G V S Jagannadha Rao (-)     13 November 2009

Mr. Anil, I am sure, knows , that there is no provision in any law for "automatic removal" of any "archaic" (rule). Any advocate in the first instance should not advocate the theory that a rule should not be followed. Any such thing would adversely affect the judicial process. I have already stated that if any advocate feels that the rule is in the first instance wrongly made or that its continuation in the rule book is not justified, steps can be taken for its removal, by due process of law. I am not against a public debate about the merits and demerits of a rule. I welcome such debate. I only wish to state that no advocate can unilaterally decide that the rule is bad and therefore need not be adhered to. I agree with Mr. Tushar about critical analysis of any provision of law and about promoting independant thinking. I however differ with his equating the practice of Sati with the ban against advertising by an advocate. 
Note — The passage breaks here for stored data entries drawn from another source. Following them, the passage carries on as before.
-- ==== Sys2Proof/Laws/Completes.lean ====
section
/-! SUPPORT. How a request or a message completes: the answer, and the way from what it makes of the hall to the next state. -/

-- One theorem after another: elaborated all at once they ask for more threads than the check has room for.
set_option Elab.async false

namespace Sys2Proof.Machine

/-! ### Reading through the consequences of an event -/

namespace Hall.Trace

variable {a b : Hall}

theorem of_eq (h : b = a) : a.Trace b := by subst h; exact (Hall.Follows.refl b).toSteps.trace

/-- A field the consequences leave as it was. -/
theorem field (x : a.Trace b) {α : Type} (f : Hall → α) (hf : ∀ h : Hall, f h.ground = f h := by intro; rfl) : f b = f a := by
  have e := congrArg f x.same
  rwa [hf, hf] at e

theorem vehicles (x : a.Trace b) (v : Nat) : (tget b.vehicles v).map Vehicle.fixed = (tget a.vehicles v).map Vehicle.fixed := by
  have e := congrArg Hall.vehicles x.same
  have e : tview Vehicle.fixed b.vehicles = tview Vehicle.fixed a.vehicles := e
  rw [← tget_tview, e, tget_tview]

theorem reels (x : a.Trace b) (i : Nat) : (tget b.reels i).map Reel.fixed = (tget a.reels i).map Reel.fixed := by
  have e := congrArg Hall.reels x.same
  have e : tview Reel.fixed b.reels = tview Reel.fixed a.reels := e
  rw [← tget_tview, e, tget_tview]

theorem bays (x : a.Trace b) (i : Nat) : (tget b.bays i).map Bay.fixed = (tget a.bays i).map Bay.fixed := by
  have e := congrArg Hall.bays x.same
  have e : tview Bay.fixed b.bays = tview Bay.fixed a.bays := e
  rw [← tget_tview, e, tget_tview]

theorem lines (x : a.Trace b) (n : Nat) : (tget b.lines n).map Line.fixed = (tget a.lines n).map Line.fixed := by
  have e := congrArg Hall.lines x.same
  have e : tview Line.fixed b.lines = tview Line.fixed a.lines := e
  rw [← tget_tview, e, tget_tview]

theorem standsFixed (x : a.Trace b) (k : Nat) : (tget b.stands k).map Stand.fixed = (tget a.stands k).map Stand.fixed := by
  have e := congrArg Hall.stands x.same
  have e : tview Stand.fixed b.stands = tview Stand.fixed a.stands := e
  rw [← tget_tview, e, tget_tview]

theorem counts (x : a.Trace b) : b.counts = a.counts := x.field Hall.counts

/-- An entry no consequence changes. -/
theorem fault (x : a.Trace b) {k : FaultKey} (h : cascadeEntry k.num = false) : b.fault k = a.fault k := by
  have e := congrArg Hall.faults x.same
  have e : b.faults.filter (fun p => !cascadeEntry p.1) = a.faults.filter (fun p => !cascadeEntry p.1) := e
  unfold Hall.fault
  rw [← tget_filter (fun n => !cascadeEntry n) b.faults k.num (by simp [h]), e, tget_filter (fun n => !cascadeEntry n) _ _ (by simp [h])]


end Hall.Trace

/-- The consequences made when an event ends. -/
theorem Hall.Steps.finish {a b : Hall} (x : a.Steps b) : a.Steps b.finish := x.trans b.finish_steps

/-! ### Consequences, but for the missions -/

/-- Consequences lead from `a` to `b`, but for what has become of the missions. -/
def Hall.TraceBut (a b : Hall) : Prop := Hall.Steps { a with missions := [] } { b with missions := [] }

namespace Hall.TraceBut

variable {a b d : Hall}

theorem of_steps (x : a.Steps b) : a.TraceBut b where
  same := x.same
  sent := x.sent
  notices := x.notices
  stands := x.stands
  missions _ _ h := by simp at h
  zones := x.zones
  aborts := x.aborts

theorem refl (a : Hall) : a.TraceBut a := of_steps (Follows.refl a).toSteps

theorem trans (x : a.TraceBut b) (y : b.TraceBut d) : a.TraceBut d := Hall.Steps.trans x y

theorem follow (x : a.TraceBut b) (y : b.Follows d) : a.TraceBut d := x.trans (of_steps y.toSteps)

/-- What a statement that says nothing of missions says. -/
theorem steps (x : a.TraceBut b) : Hall.Steps { a with missions := [] } b where
  same := x.same
  sent := x.sent
  notices := x.notices
  stands := x.stands
  missions _ _ h := by simp at h
  zones := x.zones
  aborts := x.aborts

theorem modMission (x : a.TraceBut b) (k : Nat) (f : Mission → Mission) : a.TraceBut (b.modMission k f) := x

theorem withMissions (x : a.TraceBut b) (t : Table Mission) : a.TraceBut { b with missions := t } := x

theorem contentOfReturn (x : a.TraceBut b) (slot : Nat) (q : Bool) : a.TraceBut (b.contentOfReturn slot q) := by
  unfold Hall.contentOfReturn; split
  · split
    · dsimp only; split
      · exact x
      · have h1 := x.follow ((Follows.refl b).dropReservation slot)
        generalize b.dropReservation slot = e at h1 ⊢
        exact (h1.modMission slot _).follow (((Follows.refl _).reserve _ _).watchBays)
    · exact x
  · exact x

theorem turnToReturn (x : a.TraceBut b) (slot : Nat) (q : Bool) : a.TraceBut (b.turnToReturn slot q) := by
  unfold Hall.turnToReturn; split
  · rename_i m hm
    extract_lets g1 g2 g3 g4
    have h1 : a.TraceBut g1 := x.follow ((Follows.refl b).releaseReel m _)
    have h3 : a.TraceBut g3 := (h1.modMission slot _).contentOfReturn slot q
    have h4 : a.TraceBut g4 := by
      unfold g4; split
      · split
        · exact h3
        · exact h3.follow ((Follows.refl _).closeHandover _)
      · exact h3
    split
    · exact h4.follow (((Follows.refl _).push _).oweCeiling _)
    · exact h4
  · exact x

/-- The end of a mission that is no RETURN, from the table without it (R94). -/
theorem ended (b : Hall) (slot : Nat) (o : MissionOutcome) {m : Mission} (hm : b.mission slot = some m) (hk : m.kind ≠ .ret) :
    Hall.Follows { b with missions := tdel b.missions slot } (b.endMission slot o) := by
  unfold Hall.endMission; split
  · rename_i m' hm'
    have hk : m'.kind ≠ .ret := by rw [hm] at hm'; cases hm'; exact hk
    have h1 := (Follows.refl { b with missions := tdel b.missions slot }).notify (.missionEnd slot m'.kind m'.reel m'.vehicle o)
    extract_lets g1 g2 g3 g4 g5 g6
    have h3 : Hall.Follows { b with missions := tdel b.missions slot } g3 := by
      unfold g3; split
      · exact h1.modVehicle _ _
      · exact h1
    have h4 : Hall.Follows { b with missions := tdel b.missions slot } g4 := (h3.dropReservation slot).watchBays.oweSlots
    have h5 : Hall.Follows { b with missions := tdel b.missions slot } g5 := by
      unfold g5; split
      · exact h4.closeHandover _
      · exact h4
    have h6 : Hall.Follows { b with missions := tdel b.missions slot } g6 := by
      unfold g6; split
      · rename_i hr _; exact absurd hr hk
      · exact h5
    split
    · exact (h6.push _).oweCeiling _
    · exact h6
  · rename_i hn; rw [hm] at hn; cases hn

theorem endMission (x : a.TraceBut b) (slot : Nat) (o : MissionOutcome)
    (hk : ∀ m, b.mission slot = some m → m.kind ≠ .ret) : a.TraceBut (b.endMission slot o) := by
  cases hm : b.mission slot with
  | some m => exact (x.withMissions (tdel b.missions slot)).follow (ended b slot o hm (hk m hm))
  | none => unfold Hall.endMission; rw [hm]; exact x

theorem cancelBeforePick (x : a.TraceBut b) (slot : Nat) (o : MissionOutcome)
    (hk : ∀ m, b.mission slot = some m → m.kind ≠ .ret) : a.TraceBut (b.cancelBeforePick slot o) := by
  unfold Hall.cancelBeforePick; split
  · rename_i m hm
    have h1 := (x.follow ((Follows.refl b).releaseReel m .fleetController)).endMission slot o fun m' h => hk m' (by simpa [Hall.mission] using h)
    dsimp only; split
    · exact h1.follow (((Follows.refl _).direct _ _).afterEnd _ _ _)
    · exact h1
  · exact x

end Hall.TraceBut

/-! ### Modes of a stand -/

theorem tmod_tmod {α : Type} (t : Table α) (k : Nat) (f g : α → α) : tmod (tmod t k f) k g = tmod t k fun v => g (f v) := by
  induction t with
  | nil => rfl
  | cons p t ih => obtain ⟨j, v⟩ := p; simp only [tmod]; split <;> simp_all [tmod]

/-- A mode that bars a load is set: what follows is the ceiling (R116). -/
theorem Hall.setMode_barred (h : Hall) (st : StandAddr) (m : Mode) (hb : m.barsLoad = true) :
    h.setMode st m = (h.modStand st fun s => { s with mode := m }).oweCeiling st.line := by
  unfold Hall.setMode; cases m <;> simp_all [Mode.barsLoad]

/-- A mode is set: consequences follow from the stand with that mode. -/
theorem Hall.setMode_follows (h : Hall) (st : StandAddr) (m : Mode) :
    Hall.Follows (h.modStand st fun s => { s with mode := m }) (h.setMode st m) := by
  have h1 := (Follows.refl (h.modStand st fun s => { s with mode := m })).oweCeiling st.line
  unfold Hall.setMode; dsimp only
  split <;> split
  · exact (h1.push _).push _
  · exact h1.push _
  · exact h1.push _
  · exact h1

/-! ### Requests -/

theorem State.request_taken {q : Req} {kind : Nat} (h : q.ok kind) (s : State) (f : Hall → Answer) :
    s.request q kind f = ({ s with hall := (f s.hall).hall } : State).reply q kind (f s.hall).status (f s.hall).content := by
  obtain ⟨h1, h2⟩ := h
  simp [State.request, h1, h2]

/-- An accepted request: what the block makes of the hall is `b`, to which consequences lead from `g`. -/
theorem State.request_accepts {q : Req} {kind : Nat} (h : q.ok kind) {s : State} {f : Hall → Answer} {b g : Hall} {c : Content}
    (hf : f s.hall = b.accept c) (hg : g.Steps b) : s.Accepts (s.request q kind f) q kind c g := by
  rw [State.request_taken h, hf]
  exact ⟨rfl, hg.finish.trace⟩

theorem State.request_answers {q : Req} {kind : Nat} (h : q.ok kind) {s : State} {f : Hall → Answer} {a : Answer}
    (hf : f s.hall = a) : s.Answers (s.request q kind f) q kind a.status a.content ∧ (s.request q kind f).hall = a.hall := by
  rw [State.request_taken h, hf]; exact ⟨rfl, rfl⟩

/-- A query or a refusal. -/
theorem State.request_tells {q : Req} {kind : Nat} (h : q.ok kind) {s : State} {f : Hall → Answer} {x : Status} {c : Content}
    (hf : f s.hall = ⟨s.hall, x, c⟩) : s.request q kind f = s.reply q kind x c := by
  rw [State.request_taken h, hf]

/-! ### The counts of a line through its finalizing (R165, R166) -/

section
variable (h : Hall)

@[simp] theorem Hall.bookCopies_counts (n g : Nat) (w : Waste) : (h.bookCopies n g w).counts = h.counts := by
  unfold Hall.bookCopies
  split
  · split
    · rfl
    · dsimp only; split <;> simp
  · rfl

theorem Hall.finalizeTo_count {n : Nat} {c : LineCount} (hc : h.count n = some c) (m : Nat) :
    (h.finalizeTo n m).count n = some (if m ≤ c.finalized then c else c.finalizeTo m) := by
  unfold Hall.finalizeTo
  rw [hc]
  dsimp only
  split
  · exact hc
  · have hc : tget h.counts n = some c := hc
    simp [Hall.count, Hall.modCount, hc]

theorem Hall.finalizeAll_count {n : Nat} {c : LineCount} (hc : h.count n = some c) :
    (h.finalizeAll n).count n = some (if c.counted ≤ c.finalized then c else c.finalizeTo c.counted) := by
  unfold Hall.finalizeAll
  rw [hc]
  exact h.finalizeTo_count hc _

end

end Sys2Proof.Machine
end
Sivan (Manager)     18 January 2010

Mr Arun,

Any way nice to know that as a student you admit code of ethics. But kindly note that this code we are follows since British Victorian term! But UK modified a lot in code of ethics and they realised that  advocacy is a service in all meaning and many meaning it is a HIDDEN TRADE WHICH ACCEPT WAGE AS GIFT. So bar organization should consider this fact before forieng legal busioness organization will take over our market.

Arun  can easily make voice because he never tasted the effect of code of ethics and still he is outside of the field and looking to enter inside. Arun it is time is already exceeded to leave some orthodox mind bounded only for legal professionals.